Here's the problem I am having trouble with:

A very long, solid insulating cylinder with radius "R" has a cylindrical hole with radius "a" bored along its entire length. The axis of the hole is a distance "b" from the axis of the cylinder, where a< b< R. The solid material of the cylinder has a uniform volume charge density.

Find the magnitude and direction of the electric field inside the hole using a,b(vector), $$\rho$$, $$\epsilon$$, and R.

The picture attached describes the surface. I really don't know where to start with this.

I believe that the field, "E", between the outer surface and the inner hole should = 0. Given that, we have a field inside the bored hole, and on the outer surface of the full cylinder. What I am getting hung up on is the usage of uniform charge density in the cylinder - I know that $$\rho$$= Q/V(cylinder), but because of the infinite length, I am unsure if this is a necessary step. Because of the infinite length, should I use a gaussian surface to find the field on the outside to use somehow for the inside field?

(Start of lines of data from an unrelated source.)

-- ==== Sys2Proof/Laws/Complete.lean ====
section
/-! SUPPORT. Everything that writing a completion record, ending a job and moving a function to DRAINING can change. -/
namespace Sys2Proof.Machine

/-! ### Completion records -/

/-- At most queues, companion memory with its poison, and outputs have changed. -/
def CplOnly (s t : State) : Prop :=
  t = { s with mem := t.mem, poison := t.poison, queues := t.queues, out := t.out } ∧ HostOnly s t

theorem CplOnly.refl (s : State) : CplOnly s s := ⟨rfl, fun _ _ => rfl⟩

theorem CplOnly.trans {s t u : State} (h : CplOnly s t) (k : CplOnly t u) : CplOnly s u := by
  refine ⟨?_, fun z hz => (k.2 z hz).trans (h.2 z hz)⟩
  have h1 := h.1
  have k1 := k.1
  clear h k
  cases s; cases t; cases u
  simp only [State.mk.injEq, true_and] at h1 k1 ⊢
  simp_all

theorem CplOnly.fold {β : Type} (f : State → β → State) (hf : ∀ s b, CplOnly s (f s b)) (bs : List β) :
    ∀ s : State, CplOnly s (bs.foldl f s) := by
  induction bs with
  | nil => exact CplOnly.refl
  | cons b bs ih => exact fun s => (hf s b).trans (ih _)

theorem State.setQueue_cpl (s : State) (n : Nat) (q : Queue) : CplOnly s (s.setQueue n q) := ⟨rfl, fun _ _ => rfl⟩

theorem State.emit_cpl (s : State) (o : Out) : CplOnly s (s.emit o) := ⟨rfl, fun _ _ => rfl⟩

theorem State.interrupt_cpl (s : State) (path vec : Nat) : CplOnly s (s.interrupt path vec) := by
  unfold State.interrupt
  split
  · exact .refl s
  · exact s.emit_cpl _

theorem State.write_cpl (s : State) (a : Nat) (bs : List Byte) (h : companionBase ≤ a) : CplOnly s (s.write a bs) :=
  ⟨rfl, fun z hz => s.write_byte_out a bs z (.inl (Nat.lt_of_lt_of_le hz h))⟩

theorem State.writeCpl_cpl (s : State) (n : Nat) : CplOnly s (s.writeCpl n) := by
  unfold State.writeCpl
  dsimp only
  split
  · exact .refl s
  · split
    · exact .refl s
    · split
      · exact s.setQueue_cpl _ _
      · have h := fun k q => (s.write_cpl (hostDpa (s.queue n).cplAddr) (cplBytes (s.queue n).chead (s.queue n).log2Cpl k)
          (by simp [hostDpa])).trans (State.setQueue_cpl _ n q)
        split
        · exact (h _ _).trans (State.interrupt_cpl _ _ _)
        · exact h _ _

theorem State.flushQueue_cpl (s : State) (n : Nat) : CplOnly s (s.flushQueue n) :=
  CplOnly.fold _ (fun s _ => s.writeCpl_cpl n) _ s

theorem State.settleDestroy_cpl (s : State) (n : Nat) : CplOnly s (s.settleDestroy n) := by
  unfold State.settleDestroy
  dsimp only
  split
  · split
    · exact ((s.setQueue_cpl _ _).trans (State.setQueue_cpl _ _ _)).trans (State.flushQueue_cpl _ _)
    · split
      · exact s.setQueue_cpl _ _
      · exact .refl s
  · exact .refl s

theorem State.complete_cpl (s : State) (c : Cmd) (st : Nat) (r : List Byte) : CplOnly s (s.complete c st r) :=
  ((s.setQueue_cpl _ _).trans (State.flushQueue_cpl _ _)).trans (State.settleDestroy_cpl _ _)

theorem State.completeAll_cpl (s : State) (cs : List Cmd) (st : Nat) (r : List Byte) : CplOnly s (s.completeAll cs st r) :=
  CplOnly.fold _ (fun s c => s.complete_cpl c st r) cs s

theorem CplOnly.func {s t : State} (h : CplOnly s t) (n : Nat) : t.func n = s.func n := by
  unfold State.func; rw [h.1]

theorem CplOnly.tile {s t : State} (h : CplOnly s t) (n : Nat) : t.tile n = s.tile n := by
  unfold State.tile; rw [h.1]

/-! ### Ending a job -/

/-- At most one function, the tiles, the hub dies' windows, the debug block and what a completion changes have changed. -/
def JobOnly (s t : State) (fn : Nat) : Prop :=
  t = { s with funcs := t.funcs, tiles := t.tiles, hubs := t.hubs, dbg := t.dbg, mem := t.mem, poison := t.poison
               queues := t.queues, out := t.out } ∧
  HostOnly s t ∧ ∀ j, j ≠ fn → t.func j = s.func j

theorem JobOnly.refl (s : State) (fn : Nat) : JobOnly s s fn := ⟨rfl, fun _ _ => rfl, fun _ _ => rfl⟩

theorem JobOnly.trans {s t u : State} {fn : Nat} (h : JobOnly s t fn) (k : JobOnly t u fn) : JobOnly s u fn := by
  refine ⟨?_, fun z hz => (k.2.1 z hz).trans (h.2.1 z hz), fun j hj => (k.2.2 j hj).trans (h.2.2 j hj)⟩
  have h1 := h.1
  have k1 := k.1
  clear h k
  cases s; cases t; cases u
  simp only [State.mk.injEq, true_and] at h1 k1 ⊢
  simp_all

theorem CplOnly.job {s t : State} (h : CplOnly s t) (fn : Nat) : JobOnly s t fn := by
  refine ⟨?_, h.2, fun j _ => h.func j⟩
  have h1 := h.1
  clear h
  cases s; cases t
  simp only [State.mk.injEq, true_and] at h1 ⊢
  simp_all

theorem JobOnly.fold {β : Type} {fn : Nat} (f : State → β → State) (hf : ∀ s b, JobOnly s (f s b) fn) (bs : List β) :
    ∀ s : State, JobOnly s (bs.foldl f s) fn := by
  induction bs with
  | nil => exact fun s => JobOnly.refl s fn
  | cons b bs ih => exact fun s => (hf s b).trans (ih _)

theorem State.setFunc_job (s : State) (fn : Nat) (f : Func) : JobOnly s (s.setFunc fn f) fn :=
  ⟨rfl, fun _ _ => rfl, fun j hj => by simp [State.setFunc_func, hj]⟩

theorem State.onTile_job (s : State) (fn n : Nat) (f : Tile → Tile) : JobOnly s (s.onTile n f) fn :=
  ⟨rfl, fun _ _ => rfl, fun _ _ => rfl⟩

theorem State.setHub_job (s : State) (fn h : Nat) (v : Hub) : JobOnly s (s.setHub h v) fn :=
  ⟨rfl, fun _ _ => rfl, fun _ _ => rfl⟩

theorem State.onTiles_job (s : State) (fn : Nat) (f : Nat → Tile → Tile) : JobOnly s (s.onTiles f) fn := by
  unfold State.onTiles
  exact JobOnly.fold _ (fun s n => s.onTile_job fn n _) _ s

theorem State.clearSteps_job (s : State) (fn k : Nat) : JobOnly s (s.clearSteps k) fn := s.onTiles_job fn _

theorem State.endJob_job (s : State) (fn st : Nat) : JobOnly s (s.endJob fn st) fn := by
  unfold State.endJob
  exact ((((s.setFunc_job fn _).trans (State.clearSteps_job _ fn _)).trans (State.onTiles_job _ fn _)).trans
    ((State.completeAll_cpl _ _ _ _).job fn)).trans ((State.completeAll_cpl _ _ _ _).job fn)

theorem State.stopSequencers_job (s : State) (fn : Nat) : JobOnly s (s.stopSequencers fn) fn := s.onTiles_job fn _

theorem State.closeWindows_job (s : State) (fn : Nat) : JobOnly s (s.closeWindows fn) fn := by
  unfold State.closeWindows
  exact JobOnly.fold _ (fun s h => s.setHub_job fn h _) _ s

theorem State.releaseDebug_job (s : State) (fn : Nat) : JobOnly s (s.releaseDebug fn) fn := by
  unfold State.releaseDebug
  exact (s.onTiles_job fn _).trans ⟨rfl, fun _ _ => rfl, fun _ _ => rfl⟩

/-- Moving a function to DRAINING changes nothing else than ending its job does, stopping its sequencers, releasing its halts
and closing its windows. -/
theorem State.drain_job (s : State) (fn : Nat) : JobOnly s (s.drain fn) fn := by
  unfold State.drain
  dsimp only
  split
  · exact (((((s.endJob_job fn _).trans (State.setFunc_job _ fn _)).trans (State.stopSequencers_job _ fn)).trans
      (State.releaseDebug_job _ fn)).trans (State.closeWindows_job _ fn)).trans ((State.completeAll_cpl _ _ _ _).job fn)
  · exact .refl s fn

/-! ### The function itself -/

theorem State.onTiles_func (s : State) (f : Nat → Tile → Tile) (n : Nat) : (s.onTiles f).func n = s.func n := by
  unfold State.onTiles
  generalize tkeys s.tiles = ks
  induction ks generalizing s with
  | nil => rfl
  | cons k ks ih => exact ih _

theorem State.closeWindows_func (s : State) (fn n : Nat) : (s.closeWindows fn).func n = s.func n := by
  unfold State.closeWindows
  generalize tkeys s.hubs = ks
  induction ks generalizing s with
  | nil => rfl
  | cons k ks ih => exact ih _

/-- What ending a job leaves of its function. -/
theorem State.endJob_func (s : State) (fn st : Nat) : (s.endJob fn st).func fn = { s.func fn with
    run := false, armed := false, stop := none, stopMore := [], resumeCmd := none, halted := false
    stopAtBoundary := 0, items := [], older := [], voteOpen := false, voteCast := false, voteBits := 0, voteOr := 0 } := by
  unfold State.endJob
  dsimp only
  rw [(State.completeAll_cpl _ _ _ _).func, (State.completeAll_cpl _ _ _ _).func, State.onTiles_func, State.clearSteps,
    State.onTiles_func, State.setFunc_func_self]

theorem State.drain_state (s : State) (fn : Nat) (h : (s.func fn).state = .on ∨ (s.func fn).state = .enabling) :
    ((s.drain fn).func fn).state = .draining := by
  unfold State.drain
  dsimp only
  rw [if_pos h, (State.completeAll_cpl _ _ _ _).func, State.closeWindows_func]
  unfold State.releaseDebug
  show (((State.stopSequencers _ fn).onTiles _).func fn).state = _
  rw [State.onTiles_func, State.stopSequencers, State.onTiles_func]
  simp [State.onFunc]

end Sys2Proof.Machine
end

I am quite confused with this one, and I am really only looking for a place to start chipping away at it - If anyone has any suggestions as to the approach of this problem, I would highly appreciate it.

Confused,

Jordan

File size:
14 KB
Views:
270
2. Sep 9, 2007

### Staff: Mentor

Here's a hint for you: Treat the uncharged hole as a superposition of + and - charges.

3. Sep 9, 2007

### Jordanosaur

Thanks -

By that, do you mean that I should replace the hole with point charges that equal out to a 0 net charge? Sorry, I'm not sure if I'm following you exactly

Thanks again

Jordan

4. Sep 9, 2007

### Staff: Mentor

Here's what I mean: Imagine there was no hole in the cylinder. You'd have no problem finding the field at any point, right? Take that uniformly charged cylinder and add a second, negatively charged cylinder to create a hole. You should be able to find the field from that second cylinder of charge. The net field is the superposition of the fields from each cylinder. Make sense?

5. Sep 11, 2007

### Jordanosaur

Doc -

Sorry it took a bit to follow up. I think I understand what you are saying - By using superposition, we are effectively able to substitute a -charge density for the small cylinder. Because the charge density, $$\rho$$, is 0 for the small cylinder, we can establish -$$\rho$$ to allow it to equal zero?

I am finding this problem really hard for some reason, so I appreciate your help so far. I have attached my work that I have done, and I started by separating the cylinders to make things a little more clear for myself. Is this the right direction so far? If it's a bunch of jibberish, it's because I am still a bit confused on how to proceed

Thanks

Jordan

Last edited: Sep 11, 2007
6. Sep 12, 2007

### Staff: Mentor

Here's the idea. We are going to replace the charged cylinder with a hole in it, the field of which is not obvious, with two solid cylinders of charge, for which the field is easy to find. One cylinder is the big one with charge density $\rho$, the other is a small one of charge density $- \rho$. (The trick is to recognize that these configurations are equivalent.) Now the field at any point can "easily" be found by just adding up the field from each solid cylinder.

You should be able to find the field at any point within a solid cylinder of charge using Gauss's law. (Solve that problem first.) Once you are able to do that, you just have to noodle around with expressing the field as a function of the given variables (including the vectors a & b). It's not clear to me exactly how they want you to describe the position within the hole--you have several ways to go.